### EXERCISE INPUT ###
-- ==== Sys2Proof/Proofs/CommandIntake.lean ====
section
/-! What the intake does with a packet that is written at a page of the command window, and what the rows of the command transport do
where they act (Tables 2.3 and 2.7, R34-R36, R46-R51, R368). -/

set_option Elab.async false

namespace Sys2Proof.Machine

/-! ## A write at the page of a context (steps 1 and 2 of Table 2.3) -/

theorem exec_commandWrite_of_lt {s : State} {via : Sender} {offset : Nat} {b : Bytes} (hin : offset < 2 ^ 24) :
    exec (.commandWrite via offset b) s = .next (s.intake via offset b) := by
  change execCommandWrite via offset b s = _
  rw [execCommandWrite, if_pos hin, done]

section
variable {s : State} {c offset ep txn sent : Nat} {b : Bytes}
variable (hpage : offset / 4096 % 4096 = c) (hshape : offset % 64 = 0) (hlen : b.length = 64) (hopen : s.StageOpen c)
include hpage hshape hlen hopen

theorem State.intake_bar2 (hlink : s.cxl.linkUp = true) : s.intake .bar2 offset b = s.intakeChecks (s.stageOf c) c .bar2 b := by
  obtain ⟨halive, hreset, harm⟩ := hopen
  simp [State.intake, hpage, halive, hreset, harm, hlink, hlen, hshape]

/-- The write of a sender of the context: CMP goes back, then the packet is checked (R537). -/
theorem State.intake_fabric_of_sender (hctx : c ≠ 0) (hsender : ((s.ctx c).map fun x => x.hasSender ep) = some true) :
    s.intake (.fabric ep txn sent) offset b =
      (s.source { opcode := msgCode .cmp, dst := ep, ctx := sent, txn := txn, addr := 0xFF0000000000 + offset }).1.intakeChecks
        (s.stageOf c) c (.fabric ep txn sent) b := by
  obtain ⟨halive, hreset, harm⟩ := hopen
  simp [State.intake, hpage, halive, hreset, harm, hlen, hshape, hctx, hsender]

/-- Any other fabric write is discarded, those at page 0 among them. -/
theorem State.intake_fabric_of_not_sender (hnot : c = 0 ∨ ((s.ctx c).map fun x => x.hasSender ep) ≠ some true) :
    s.intake (.fabric ep txn sent) offset b = s.discardWrite (s.stageOf c) false := by
  obtain ⟨halive, hreset, harm⟩ := hopen
  have hdiscard : (c == 0 || !((s.ctx c).map fun x => x.hasSender ep).getD false) = true := by
    rcases hnot with rfl | hnot
    · rfl
    · cases hx : s.ctx c <;> simp_all
  simp [State.intake, hpage, halive, hreset, harm, hlen, hshape, hdiscard]

end

/-! ## The checks of a well-sent packet (steps 7 to 10 of Table 2.3) -/

/-- The reply to a packet whose tag is that of `w`: the original's final one, or BUSY (R49). -/
def WinEntry.repeatReply (w : WinEntry) (b : Bytes) : Bytes :=
  match w.final with
  | some f => replyBytes b stDuplicate f.status f.results
  | none => replyBytes b stBusy (pktOpcode b) []

section
variable {s : State} {h c : Nat} {via : Sender} {b : Bytes}

/-- What passes steps 7 to 9 is accepted, but for a privileged opcode elsewhere than on page 0 through BAR2 (R51). -/
theorem State.intakeChecks_of_passesNine (hp : s.PassesNine c b) :
    s.intakeChecks h c via b =
      if privileged.contains (pktOpcode b) && !(c == 0 && via == .bar2) then s.intakeRefuse h b stNoRight 0 else s.acceptCmd h c via b := by
  obtain ⟨⟨hcheck, hctx, hlive, hflags, hfield, haddr, hready⟩, hwin, hroom, hop⟩ := hp
  simp [State.intakeChecks, hcheck, hctx, hlive, Nat.not_le.mpr hflags, Nat.not_le.mpr hfield, haddr, hready, hwin, Nat.not_le.mpr hroom, hop,
    -List.contains_eq_mem]

/-- What repeats a tag of the window is answered at step 7, whatever its opcode. -/
theorem State.intakeChecks_of_repeated {w : WinEntry} (hs : s.WellSent c b)
    (hwin : (s.window c).find? (fun w => w.tag == pktTag b) = some w) :
    s.intakeChecks h c via b = s.writeReply h b (w.repeatReply b) := by
  obtain ⟨hcheck, hctx, hlive, hflags, hfield, haddr, hready⟩ := hs
  simp only [State.intakeChecks, State.intakeReply, WinEntry.repeatReply, hcheck, hctx, hlive, Nat.not_le.mpr hflags, Nat.not_le.mpr hfield,
    haddr, hready, hwin, ne_eq, not_true_eq_false, Bool.not_true, Bool.false_eq_true, if_false, if_true]
  cases w.final <;> rfl

theorem State.acceptCmd_cmds : (s.acceptCmd h c via b).cmds =
    s.cmds ++ [{ ctx := c, tag := pktTag b, via := via, bytes := b, acceptedAt := s.clk.nt, order := s.nextOrder }] := by
  simp [State.acceptCmd]

end

/-- Settles O11: steps 1 and 2 depend on the page and the sender alone, and step 10 lets a privileged opcode pass on page 0 through BAR2. -/
theorem privilegeIsChecked : Obligations.PrivilegeIsChecked := by
  unfold Obligations.PrivilegeIsChecked
  refine ⟨rfl, fun s c o b hc ho hlen hopen => ?_⟩
  have hin : 4096 * c + 64 * o < 2 ^ 24 := by omega
  have hpage : (4096 * c + 64 * o) / 4096 % 4096 = c := by omega
  have hshape : (4096 * c + 64 * o) % 64 = 0 := by omega
  simp only [exec_commandWrite_of_lt hin]
  refine ⟨?bar2, ?sender, ?notSender⟩
  case bar2 =>
    intro hlink hp
    rw [State.intake_bar2 hpage hshape hlen hopen hlink, State.intakeChecks_of_passesNine hp]
    by_cases hctx : c = 0 <;> simp [hctx]
  case sender =>
    rintro ep txn sent u rfl hsender hctx hp
    rw [State.intake_fabric_of_sender hpage hshape hlen hopen hctx hsender, State.intakeChecks_of_passesNine hp]
    simp [hctx]
  case notSender =>
    intro ep txn sent hnot
    rw [State.intake_fabric_of_not_sender hpage hshape hlen hopen hnot]

/-- Settles O12: the packet gets its reply at step 7, and writing a reply changes no command in flight and no window. -/
theorem repeatedPacketsAreNotExecuted : Obligations.RepeatedPacketsAreNotExecuted := by
  unfold Obligations.RepeatedPacketsAreNotExecuted
  intro s c o b w hc ho hlen hopen hlink hs hwin
  rw [exec_commandWrite_of_lt (by omega), State.intake_bar2 (by omega) (by omega) hlen hopen hlink, State.intakeChecks_of_repeated hs hwin]
  obtain ⟨hcmds, hwindows⟩ := Prod.mk.inj (s.writeReply_commands (s.stageOf c) b (w.repeatReply b))
  refine ⟨_, rfl, hcmds, hwindows, ?_⟩
  unfold WinEntry.repeatReply
  cases w.final <;> rfl

/-! ## Dispatch, hand-over and failed replies (R36, R46, R368) -/

/-- Settles O18: each row takes the branch of its meaning that the clause's conditions select. -/
theorem transportRowsTakeEffect : Obligations.TransportRowsTakeEffect := by
  unfold Obligations.TransportRowsTakeEffect
  refine ⟨?commandWrite, ?commandDispatch, ?cuOutput, ?replyWriteError⟩
  case commandWrite =>
    rintro s c b ⟨hc, hopen, hlink, hlen, hp, hown⟩
    have hpass : ¬ (privileged.contains (pktOpcode b) && !(c == 0 && Sender.bar2 == .bar2)) = true := by
      simpa using hown
    refine ⟨_, ?_, rfl, State.acceptCmd_cmds⟩
    rw [exec_commandWrite_of_lt (by omega), State.intake_bar2 (by omega) (by omega) hlen hopen hlink, State.intakeChecks_of_passesNine hp,
      if_neg hpass]
  case commandDispatch =>
    intro s k hacts
    dsimp only
    intro hnext
    change execCommandDispatch s = _
    simp only [execCommandDispatch, hacts, hnext, Bool.not_true, Bool.false_eq_true, if_false]
    rfl
  case cuOutput =>
    intro s n o hout hreleased u hclaim
    change execCuOutput n s = _
    simp only [execCuOutput, hout, hreleased, Bool.not_true, Bool.false_eq_true, if_false, done]
    rw [if_pos hclaim]
  case replyWriteError =>
    intro s n o p hout herr
    change execReplyWriteError n s = _
    simp only [execReplyWriteError, hout, herr, done]

end Sys2Proof.Machine
end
###
WHAT THE TASK REQUIRES
Please transcribe exactly the lines above from the line that has "have hpage : (4096" up to and including the line that has "no window. -/"; no other line belongs in the answer.

REPLY TO THE EXERCISE
  have hpage : (4096 * c + 64 * o) / 4096 % 4096 = c := by omega
  have hshape : (4096 * c + 64 * o) % 64 = 0 := by omega
  simp only [exec_commandWrite_of_lt hin]
  refine ⟨?bar2, ?sender, ?notSender⟩
  case bar2 =>
    intro hlink hp
    rw [State.intake_bar2 hpage hshape hlen hopen hlink, State.intakeChecks_of_passesNine hp]
    by_cases hctx : c = 0 <;> simp [hctx]
  case sender =>
    rintro ep txn sent u rfl hsender hctx hp
    rw [State.intake_fabric_of_sender hpage hshape hlen hopen hctx hsender, State.intakeChecks_of_passesNine hp]
    simp [hctx]
  case notSender =>
    intro ep txn sent hnot
    rw [State.intake_fabric_of_not_sender hpage hshape hlen hopen hnot]

/-- Settles O12: the packet gets its reply at step 7, and writing a reply changes no command in flight and no window. -/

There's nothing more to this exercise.